Utah Medical Practices Connect With Health Information Exchange
An AHRQ contract funded in 2004 to the Utah Health Information Network (UHIN) has been greatly influential in helping medical practices throughout this rural State become electronically connected in order to improve patient care. By the end of 2012, more than 300 clinical offices—many of them small practices—were securely exchanging patient laboratory, radiology, and other clinical information, even though many of the practices have not adopted electronic health record (EHR) technology.
AHRQ’s contract helped UHIN, a nonprofit coalition of Utah health care insurers, providers, and other interested parties, expand from exchanging administrative data exclusively to also exchanging clinical data. In conjunction with other federal funding and UHIN’s revenue, AHRQ’s contract helped cover the cost of information technology (IT) infrastructure and helped Utah providers with the cost of connecting to Utah’s clinical health information exchange (cHIE). One of the ways it did so is by offering providers without an EHR system access to a “virtual health record.” The virtual health record can be accessed simply by a computer and Internet connection using a secure online portal.
John Berneike, MD, a family physician at St. Mark’s Family Medicine Practice in Salt Lake City and Vice Chair of the UHIN Board of Directors, says cHIE in Utah “used the seed money from AHRQ to get the ball rolling.” He adds, “UHIN is a unique organization. We have providers, hospitals, and payers sitting around the table collaborating with one another, but also competing with one another. I think there is a fair bit of hesitancy to venture into new territory, especially when the return on investment isn’t guaranteed.” This is especially true for smaller medical practices, where the costs of medical record technology can be particularly high.
Leverett Woodruff, UHIN’s Communications Coordinator, agrees. “AHRQ’s contract was extremely beneficial in helping UHIN overcome the hurdle of significant upfront costs for the IT infrastructure necessary to operate a health information exchange. Without the assistance of federal funding, including the valuable contribution from AHRQ, Utah’s cHIE would be much less further along in its development.”
By December 2012, the system, which requires patients’ consent before their data can be made accessible through Utah’s cHIE, has seen nearly 400,000 residents opt to have their records stored in the cHIE. A total of 305 clinical offices and 39 hospitals were entering data into the system in late 2012. The system went live in May 2010.
“Our clinic was one of the first health care organizations in Utah to begin actively consenting patients,” notes Berneike, who was an IBM software engineer before pursuing a career in medicine. Unlike many smaller practices, St. Mark’s Family Medicine adopted an EHR system in 2007. He adds, “At that time, the cHIE, e-prescribing, interoperability, and electronic exchange were the kinds of functions being added to EHRs that got us over the hump and made us seriously consider purchasing an EHR.”

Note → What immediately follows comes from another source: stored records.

/-- The listed answers to one command: the STS2 values that find the bus not ready, the one that finds it ready, the one
read after the wait, and what is listed after them. -/
structure Reply where
  notReady : List Sts2
  ready : Sts2
  after : Sts2
  sts2 : List Sts2
  events : List (Option EventClass)

/-- The reply stands at the head of the Port's lists, the bus becomes ready within BUSY_SPIN_LIMIT reads (R161), and the
response wait ends with `arrived`. -/
structure Answers (s : State) (r : Reply) (arrived : Bool) : Prop where
  listed : s.env.sts2 = r.notReady ++ r.ready :: r.after :: r.sts2
  within : r.notReady.length < s.cfg.busySpinLimit
  busy : ∀ v ∈ r.notReady, busyReady s.cfg.pos.sts2 v = false
  settles : busyReady s.cfg.pos.sts2 r.ready = true
  wait : awaitEvent [.respEnd, .cmdError] s.env.events = some (arrived, r.events)

/-- No command is in flight, and `issue` answers Ok. -/
structure Accepted (s : State) (r : Reply) : Prop where
  idle : s.h.inFlight = false
  answers : Answers s r true
  clean : sts2Error s.cfg.pos.sts2 r.after = none

/-- The Port calls of `issue` in R160's order, newest first, after `reads` STS2 reads of the busy wait: each with the mask
set and `in_flight` = 1 exactly where R160 has them so. -/
def issueCalls (s : State) (cmd : Indices → BitVec 6) (arg : Word) (kind : RespKind) (tc : TimeoutClass) (reads : Nat) :
    List PortEvent :=
  let masked := { s with h.irqMask := [.respEnd, .cmdError] }
  let flying := { masked with h.inFlight := true }
  let unmasked := { flying with h.irqMask := [] }
  calls { unmasked with h.inFlight := false } [.read .sts2] ++
  calls unmasked [.unlockCpu, .mask []] ++
  calls flying [.lockCpu, .wait [.respEnd, .cmdError] (window s.cfg tc)] ++
  calls masked [.command kind (cmd s.cfg.index), .unlockCpu, .mask [.respEnd, .cmdError]] ++
  calls s ([.lockCpu, .write .arg (arg.setWidth 64), .write .sts2 0#64, .write .sts1 0#64] ++
    List.replicate reads (.read .sts2))

/-- The state after `issue` (R160): its four effects, the answers used, the calls made; nothing else. -/
def issued (s : State) (r : Reply) (cmd : Indices → BitVec 6) (arg : Word) (kind : RespKind) (tc : TimeoutClass) : State :=
  { s with
    h.irqMask := []
    h.inFlight := false
    h.lastSts2 := r.after
    env.sts2 := r.sts2
    env.events := r.events
    log := issueCalls s cmd arg kind tc (r.notReady.length + 1) ++ s.log }

/-- One response word has been read. -/
def responded (rsp : List PortWord) (t : State) : State := { t with env.rsp := rsp, log := calls t [.read .rsp] ++ t.log }

/-- The command is over: the frame is spent, the result waits for the control step, and a CMD55 has announced the next
command or no command has. -/
def ended (announced : Bool) (result : CmdResult) (t : State) : State :=
  { t with seq.staged := none, seq.app := announced, seq.done := some result }

/-! ### Data phases -/

/-- What a completed read burst leaves: the sectors' bytes in the buffer from `buf` on, and everything else as it was. -/
structure ReadDone (s t : State) (first buf n : Nat) : Prop where
  copied : ∀ k, k < n → first + k < s.h.cardSectorSize → ∀ j, j < 512 →
    t.mem.read (buf + 512 * k + j) = s.card.read ((first + k) * 512 + j)
  outside : ∀ a, a < buf ∨ buf + 512 * n ≤ a → t.mem.read a = s.mem.read a
  card : t.card = s.card

/-- What a completed write burst leaves: the buffer's bytes in the sectors, and everything else as it was. -/
structure WriteDone (s t : State) (first buf n : Nat) : Prop where
  written : ∀ k, k < n → first + k < s.h.cardSectorSize → ∀ j, j < 512 →
    t.card.read ((first + k) * 512 + j) = s.mem.read (buf + 512 * k + j)
  outside : ∀ a, a < first * 512 ∨ (first + n) * 512 ≤ a → t.card.read a = s.card.read a
  mem : t.mem = s.mem

/-- The parts of the state no data command writes. -/
structure DataFrame (s t : State) : Prop where
  cfg : t.cfg = s.cfg
  io : t.io = s.io
  inputs : t.inputs = s.inputs
  finalized : t.finalized = s.finalized
  seq : t.seq = { s.seq with staged := none, app := false, done := t.seq.done, copied := t.seq.copied }

/-! ### Requests -/

/-- A request is accepted: BUSY = 0 and the channel is not finalized. -/
def Free (s : State) : Prop := s.finalized = false ∧ s.h.opActive = false

/-- A transfer request that fails a precondition (R293): the error and the result, and no Port call. -/
def preconditionFailed (s : State) (e : ErrorKind) : State :=
  { s with
    h.opActive := false
    h.phase := .idle
    h.stickyError := some e
    h.req := none
    io.result := 0#24 ++ errorCode e
    seq := Sequencer.reset }

/-- An image marked unwritten, whatever its value: R39 and R73 leave that open, and no statement names it. -/
def unread {w : Nat} (r : CardRegister w) : CardRegister w := { r with written := false }

/-- The handle fields that MOUNT's entry and UNMOUNT write alike (R220, R350); `u` gives the values of the unwritten
images. -/
def cardForgotten (u h : Handle) : Handle :=
  { h with
    mountState := .unmounted, mediaKind := .unknown, compulsoryStop := false, cardSectorSize := 0
    protectSectorSize := 0, eraseSectorCount := 0, writeProtectFlags := 0#4, transferSpeedClass := 0#8
    rca := .holding 0#16, highCapacity := false, ifOk := false, revision := .r1_0x, ocr := unread u.ocr, cid := unread u.cid
    csd := unread u.csd, dsr := unread u.dsr, scr := unread u.scr, sdStatus := unread u.sdStatus
    ifCond := unread u.ifCond, busWidth := .one }

/-! ### Control steps -/

/-- The engine is about to use the result of the command its phase issued. -/
structure After (s : State) (p : Phase) (r : CmdResult) : Prop where
  configured : configured s = true
  active : s.h.opActive = true
  unstaged : s.seq.staged = none
  result : s.seq.done = some r
  phase : s.h.phase = p

/-- The engine is in a phase that issues no command. -/
structure Alone (s : State) (p : Phase) : Prop where
  configured : configured s = true
  active : s.h.opActive = true
  unstaged : s.seq.staged = none
  result : s.seq.done = none
  phase : s.h.phase = p

/-- The engine spells a command for its next step: the frame byte {0, 1, index} and the argument. -/
def spelled (p : Phase) (cmd : Indices → BitVec 6) (arg : Word) (app : Bool) (s : State) : State :=
  { s with
    h.phase := p
    seq.staged := some ⟨0#1 ++ 1#1 ++ cmd s.cfg.index, arg⟩
    seq.done := none
    seq.app := app }

/-- The operation has returned: RESULT, and the channel idle with its clock halted (R272, R330, R383, R406). -/
def returned (result : Word) (s : State) : State :=
  { s with
    h.clockOn := false, h.phase := .idle, h.opActive := false, h.req := none
    io.result := result
    seq.staged := none, seq.done := none
    log := calls s [.write .clkCtrl s.cfg.clkDisabled] ++ s.log }

/-- A burst is over (R299): what `settleBurst` leaves, with its sectors counted and the engine at the next boundary. -/
def burstFinished (q : TransferRequest) (s : State) : State :=
  { settleBurst q s with
    h := { s.h with phase := .xBurst, req := some { q with done := q.done + s.seq.burst.n } }
    seq := { s.seq with done := none } }

/-- The request the host writes at this step, if any. -/
def requested (s : State) : Option RequestWords :=
  match s.inputs with
  | some (.request w) :: _ => some w
  | _ => none

end Sys2Proof.Claims

open Sys2Proof Sys2Proof.Machine Sys2Proof.Claims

But many smaller practices have only recently looked into adopting EHRs because of the advent of federal payment incentives for adopting the technology. Wanting to include Utah’s many smaller clinical practices in cHIE from the start, UHIN offered providers the virtual health record. UHIN also offers a baseline EHR to offices that do not have one. Both approaches allow clinicians to upload patient data into the cHIE and search for consenting patient records.

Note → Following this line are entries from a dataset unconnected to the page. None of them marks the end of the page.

/-! ### setMask -/

@[simp] theorem setMask_cfg (cs : List EventClass) (s : State) : (setMask cs s).cfg = s.cfg := rfl
@[simp] theorem setMask_h (cs : List EventClass) (s : State) : (setMask cs s).h = { s.h with irqMask := cs } := rfl
@[simp] theorem setMask_io (cs : List EventClass) (s : State) : (setMask cs s).io = s.io := rfl
@[simp] theorem setMask_seq (cs : List EventClass) (s : State) : (setMask cs s).seq = s.seq := rfl
@[simp] theorem setMask_env (cs : List EventClass) (s : State) : (setMask cs s).env = s.env := rfl
@[simp] theorem setMask_mem (cs : List EventClass) (s : State) : (setMask cs s).mem = s.mem := rfl
@[simp] theorem setMask_card (cs : List EventClass) (s : State) : (setMask cs s).card = s.card := rfl
@[simp] theorem setMask_log (cs : List EventClass) (s : State) :
    (setMask cs s).log =
      portEvent { s.h with irqMask := cs } .unlockCpu :: portEvent { s.h with irqMask := cs } (.mask cs) ::
        portEvent s.h .lockCpu :: s.log := rfl
@[simp] theorem setMask_inputs (cs : List EventClass) (s : State) : (setMask cs s).inputs = s.inputs := rfl
@[simp] theorem setMask_finalized (cs : List EventClass) (s : State) : (setMask cs s).finalized = s.finalized := rfl

/-! ### haltClock -/

@[simp] theorem haltClock_cfg (s : State) : (haltClock s).cfg = s.cfg := rfl
@[simp] theorem haltClock_h (s : State) : (haltClock s).h = { s.h with clockOn := false } := rfl
@[simp] theorem haltClock_io (s : State) : (haltClock s).io = s.io := rfl
@[simp] theorem haltClock_seq (s : State) : (haltClock s).seq = s.seq := rfl
@[simp] theorem haltClock_env (s : State) : (haltClock s).env = s.env := rfl
@[simp] theorem haltClock_mem (s : State) : (haltClock s).mem = s.mem := rfl
@[simp] theorem haltClock_card (s : State) : (haltClock s).card = s.card := rfl
@[simp] theorem haltClock_log (s : State) :
    (haltClock s).log = portEvent s.h (.write .clkCtrl s.cfg.clkDisabled) :: s.log := rfl
@[simp] theorem haltClock_inputs (s : State) : (haltClock s).inputs = s.inputs := rfl
@[simp] theorem haltClock_finalized (s : State) : (haltClock s).finalized = s.finalized := rfl

/-! ### setDma -/

@[simp] theorem setDma_cfg (d : DmaState) (s : State) : (setDma d s).cfg = s.cfg := rfl
@[simp] theorem setDma_h (d : DmaState) (s : State) : (setDma d s).h = { s.h with dmaState := d } := rfl
@[simp] theorem setDma_io (d : DmaState) (s : State) : (setDma d s).io = s.io := rfl
@[simp] theorem setDma_seq (d : DmaState) (s : State) : (setDma d s).seq = s.seq := rfl
@[simp] theorem setDma_env (d : DmaState) (s : State) : (setDma d s).env = s.env := rfl
@[simp] theorem setDma_mem (d : DmaState) (s : State) : (setDma d s).mem = s.mem := rfl
@[simp] theorem setDma_card (d : DmaState) (s : State) : (setDma d s).card = s.card := rfl
@[simp] theorem setDma_log (d : DmaState) (s : State) : (setDma d s).log = s.log := rfl
@[simp] theorem setDma_inputs (d : DmaState) (s : State) : (setDma d s).inputs = s.inputs := rfl
@[simp] theorem setDma_finalized (d : DmaState) (s : State) : (setDma d s).finalized = s.finalized := rfl

/-! ### forgetCopies -/

@[simp] theorem forgetCopies_cfg (s : State) : (forgetCopies s).cfg = s.cfg := rfl
@[simp] theorem forgetCopies_h (s : State) : (forgetCopies s).h = s.h := rfl
@[simp] theorem forgetCopies_io (s : State) : (forgetCopies s).io = s.io := rfl
@[simp] theorem forgetCopies_seq (s : State) : (forgetCopies s).seq = { s.seq with copied := 0 } := rfl
@[simp] theorem forgetCopies_env (s : State) : (forgetCopies s).env = s.env := rfl
@[simp] theorem forgetCopies_mem (s : State) : (forgetCopies s).mem = s.mem := rfl
@[simp] theorem forgetCopies_card (s : State) : (forgetCopies s).card = s.card := rfl
@[simp] theorem forgetCopies_log (s : State) : (forgetCopies s).log = s.log := rfl
@[simp] theorem forgetCopies_inputs (s : State) : (forgetCopies s).inputs = s.inputs := rfl
@[simp] theorem forgetCopies_finalized (s : State) : (forgetCopies s).finalized = s.finalized := rfl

For providers with an EHR system, UHIN’s cHIE became a separate, almost parallel system that does not automatically feed patient data into their organization’s EHR. Berneike says, “Data production or data exporting to the cHIE is a very necessary first step. But data consumption, or importing data from the cHIE, is what makes the cHIE valuable to providers. Interoperability, with automatic import and export between EHRs and the cHIE, is the ultimate goal.” UHIN’s cHIE developed out of the reality that from 2004 to 2009, most medical practices did not have EHRs. As a result, Berneike says the current approach “is a workable solution but not ideal.”
In 2013, UHIN is focusing on integrating cHIE and participating organizations’ EHR systems. UHIN is working with EHR vendors to develop interfaces to import and export data to and from the cHIE. A big help is the Federal Government’s Meaningful Use Stage 2 rules, which are motivating the industry toward more seamless interoperability. Also, UHIN expects two of Utah’s largest health systems, Intermountain Healthcare and IASIS Healthcare, to begin contributing data to the cHIE.